En aquella ocasión la Fiscalía actúo de oficio porque los familiares no presentaron denuncia y el 30 de diciembre se procedió al allanamiento del sanatorio donde la profe entró caminando por un quiste ovárico y le sacaron a las apuradas hasta el Hospital de Calle'i de San Lorenzo, donde finalmente falleció.
Ahora, el Ministerio Público imputó a una parte del plantel médico del sanatorio privé Santa Ana de la ciudad de Guarambaré, donde se realizó una cirugía, sin contar con los equipos básicos para el efecto.

El fiscal Eduardo Román imputó por Homicidio Culposo a María Gilda Villalba Vda. de Espínola, Lic. en Enfermería y propietaria del citado sanatorio.
Además a los profesionales: Arnaldo Montiel Roa (médico cirujano) y Rafael Báez Ortigoza, quien se desempeña como Lic. en Anestesiología.
La hipótesis principal sería que el referido personal médico llevó adelante la intervención quirúrgica sin el carro de paro completo.

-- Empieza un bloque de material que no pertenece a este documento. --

-- ==== Sys2Proof/Machine/Descriptors.lean ====
section
/-! DEFINITION. Selectors, descriptors and their predicates, and the descriptor a selector picks (10_state.md R16, R17, R31, R41,
R47). -/

namespace Sys2Proof.Machine

/-! ### Selectors (10 R16) -/

def selRpl (s : Sel) : BitVec 2 := s.extractLsb' 0 2
/-- TI: true picks the LDT, false the GDT. -/
def selTi (s : Sel) : Bool := s.getLsbD 2
def selIndex (s : Sel) : BitVec 13 := s.extractLsb' 3 13
/-- A null selector has `sel[15:2] = 0`. -/
def selNull (s : Sel) : Bool := s.extractLsb' 2 14 == 0

/-- The offset of a selector's descriptor in its table: `sel[15:3] * 8` (10 R17). -/
def selOffset (s : Sel) : Word := (selIndex s).setWidth 32 * 8#32

/-- The error code that selects `s`: `(s & 0xFFFC) | ext` (60 R196). -/
def errCode (s : Sel) (ext : Bool) : BitVec 16 := (s &&& 0xFFFC#16) ||| (if ext then 1#16 else 0#16)

/-- The error code that selects IDT entry `n`: `8*n + 2 + ext` (60 R196). -/
def idtErrCode (n : BitVec 8) (ext : Bool) : BitVec 16 := n.setWidth 16 * 8#16 + 2#16 + (if ext then 1#16 else 0#16)

/-! ### Fields of a descriptor (10 R31, R41) -/

/-- The access byte, byte 5. -/
def accessByte (d : Descriptor) : Byte := d.extractLsb' 40 8

/-- BASE: bytes 2 to 4 and byte 7. R31 gives BASE, LIMIT and G of a TSS descriptor; in a code, data or LDT descriptor they are taken to stand
at the same places (log 36). -/
def descBase (d : Descriptor) : Word := d.extractLsb' 56 8 ++ d.extractLsb' 16 24

/-- The LIMIT field, 20 bits: bytes 0 and 1, low half of byte 6. -/
def rawLimit (d : Descriptor) : BitVec 20 := d.extractLsb' 48 4 ++ d.extractLsb' 0 16

/-- G, byte 6 bit 7. -/
def descG (d : Descriptor) : Bool := d.getLsbD 55

/-- D, byte 6 bit 6, of a code or stack segment (30 R93; the position is the family's, log 18). -/
def descBig (d : Descriptor) : Bool := d.getLsbD 54

/-- The effective limit: LIMIT, or `LIMIT * 4096 + 4095` when G = 1 (10 R31; for other segments than a TSS, log 36). -/
def effectiveLimit (d : Descriptor) : Word :=
  if descG d then (rawLimit d).setWidth 32 * 4096#32 + 4095#32 else (rawLimit d).setWidth 32

/-- SELECTOR of a task gate, bytes 2 and 3 (10 R41). -/
def gateSelector (d : Descriptor) : Sel := d.extractLsb' 16 16

/-! ### Predicates of the access byte (10 R47) -/

def descPresent (d : Descriptor) : Bool := (accessByte d).getLsbD 7
def descDpl (d : Descriptor) : BitVec 2 := (accessByte d).extractLsb' 5 2
/-- S: a code or data segment. -/
def descS (d : Descriptor) : Bool := (accessByte d).getLsbD 4
def descType (d : Descriptor) : BitVec 4 := (accessByte d).extractLsb' 0 4
def isCode (d : Descriptor) : Bool := descS d && (accessByte d).getLsbD 3
def isData (d : Descriptor) : Bool := descS d && !(accessByte d).getLsbD 3
def isConforming (d : Descriptor) : Bool := isCode d && (accessByte d).getLsbD 2
def isReadable (d : Descriptor) : Bool := isData d || (isCode d && (accessByte d).getLsbD 1)
def isWritableData (d : Descriptor) : Bool := isData d && (accessByte d).getLsbD 1
def isLdt (d : Descriptor) : Bool := !descS d && descType d == 2#4
/-- A TSS descriptor: type 9 (not busy) or 11 (busy) (10 R31, R32). -/
def isTss (d : Descriptor) : Bool := !descS d && (descType d == 9#4 || descType d == 11#4)
def isTaskGate (d : Descriptor) : Bool := !descS d && descType d == 5#4
/-- Type 11: the task is busy (10 R32). -/
def isBusy (d : Descriptor) : Bool := descType d == 11#4

/-- The busy bit, bit 1 of byte 5, set (41 R138). -/
def setBusyBit (b : Byte) : Byte := b ||| 0x02#8
/-- The busy bit cleared (41 R133). -/
def clearBusyBit (b : Byte) : Byte := b &&& 0xFD#8

/-! ### `Desc(sel)` (10 R17) -/

/-- What looking up a selector gives. -/
inductive Lookup where
  | outOfBounds
  | pageFault
  | found (d : Descriptor)
  deriving DecidableEq, Repr

/-- A page fault, or the descriptor read. -/
def Lookup.ofRead : Option Descriptor → Lookup
  | none => .pageFault
  | some d => .found d

/-- The descriptor a selector picks: TI chooses the table, the index the entry; beyond the table's limit, or in an LDT the task does
not have, there is none (10 R17, 41 R154). -/
def lookup (x : Xlat) (m : Memory) (gdt : TableReg) (ldt : LdtReg) (sel : Sel) : Lookup :=
  if selTi sel then
    if ldt.usable = true ∧ (selOffset sel).toNat + 7 ≤ ldt.limit.toNat then
      .ofRead (linRead8 x m .sysRead (ldt.base + selOffset sel))
    else .outOfBounds
  else if (selOffset sel).toNat + 7 ≤ gdt.limit.toNat then
    .ofRead (linRead8 x m .sysRead (gdt.base + selOffset sel))
  else .outOfBounds

/-- `Desc(sel)` in a state. -/
def State.desc (s : State) (sel : Sel) : Lookup := lookup s.xlat s.mem s.gdt s.ldtr sel

/-- IDT entry `n`, at `IDT.base + 8*n` (60 R200; beyond IDT.limit there is none, log 21). -/
def State.idtEntry (s : State) (n : BitVec 8) : Lookup :=
  if n.toNat * 8 + 7 ≤ s.idt.limit.toNat then
    .ofRead (linRead8 s.xlat s.mem .sysRead (s.idt.base + n.setWidth 32 * 8#32))
  else .outOfBounds

/-- The invisible part loaded from a descriptor (10 R14). That a code or data descriptor has BASE, LIMIT and G where R31 has those of a TSS
descriptor, and that G scales its limit, is the model's choice (N13; log 36). -/
def SegCache.ofDesc (d : Descriptor) : SegCache :=
  { usable := true, base := descBase d, limit := effectiveLimit d, access := accessByte d, big := descBig d }

/-- The invisible part of a register whose selector has not passed its tests, or is null (41 R154; log 15). -/
def SegCache.unloaded : SegCache := { usable := false, base := 0, limit := 0, access := 0, big := false }

end Sys2Proof.Machine
end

Este equipo es obligatorio para estos procedimientos y al necesitar, tuvieron que salir a prestar un desfibrilador del centro médico local para reanimar a la mujer, quien habría entrado en un paro cardiorrespiratorio.
Para más yapa, la Fiscalía constató que el sanatorio, presumiblemente, actuaba sin tener la habilitación correspondiente del Ministerio de Salud.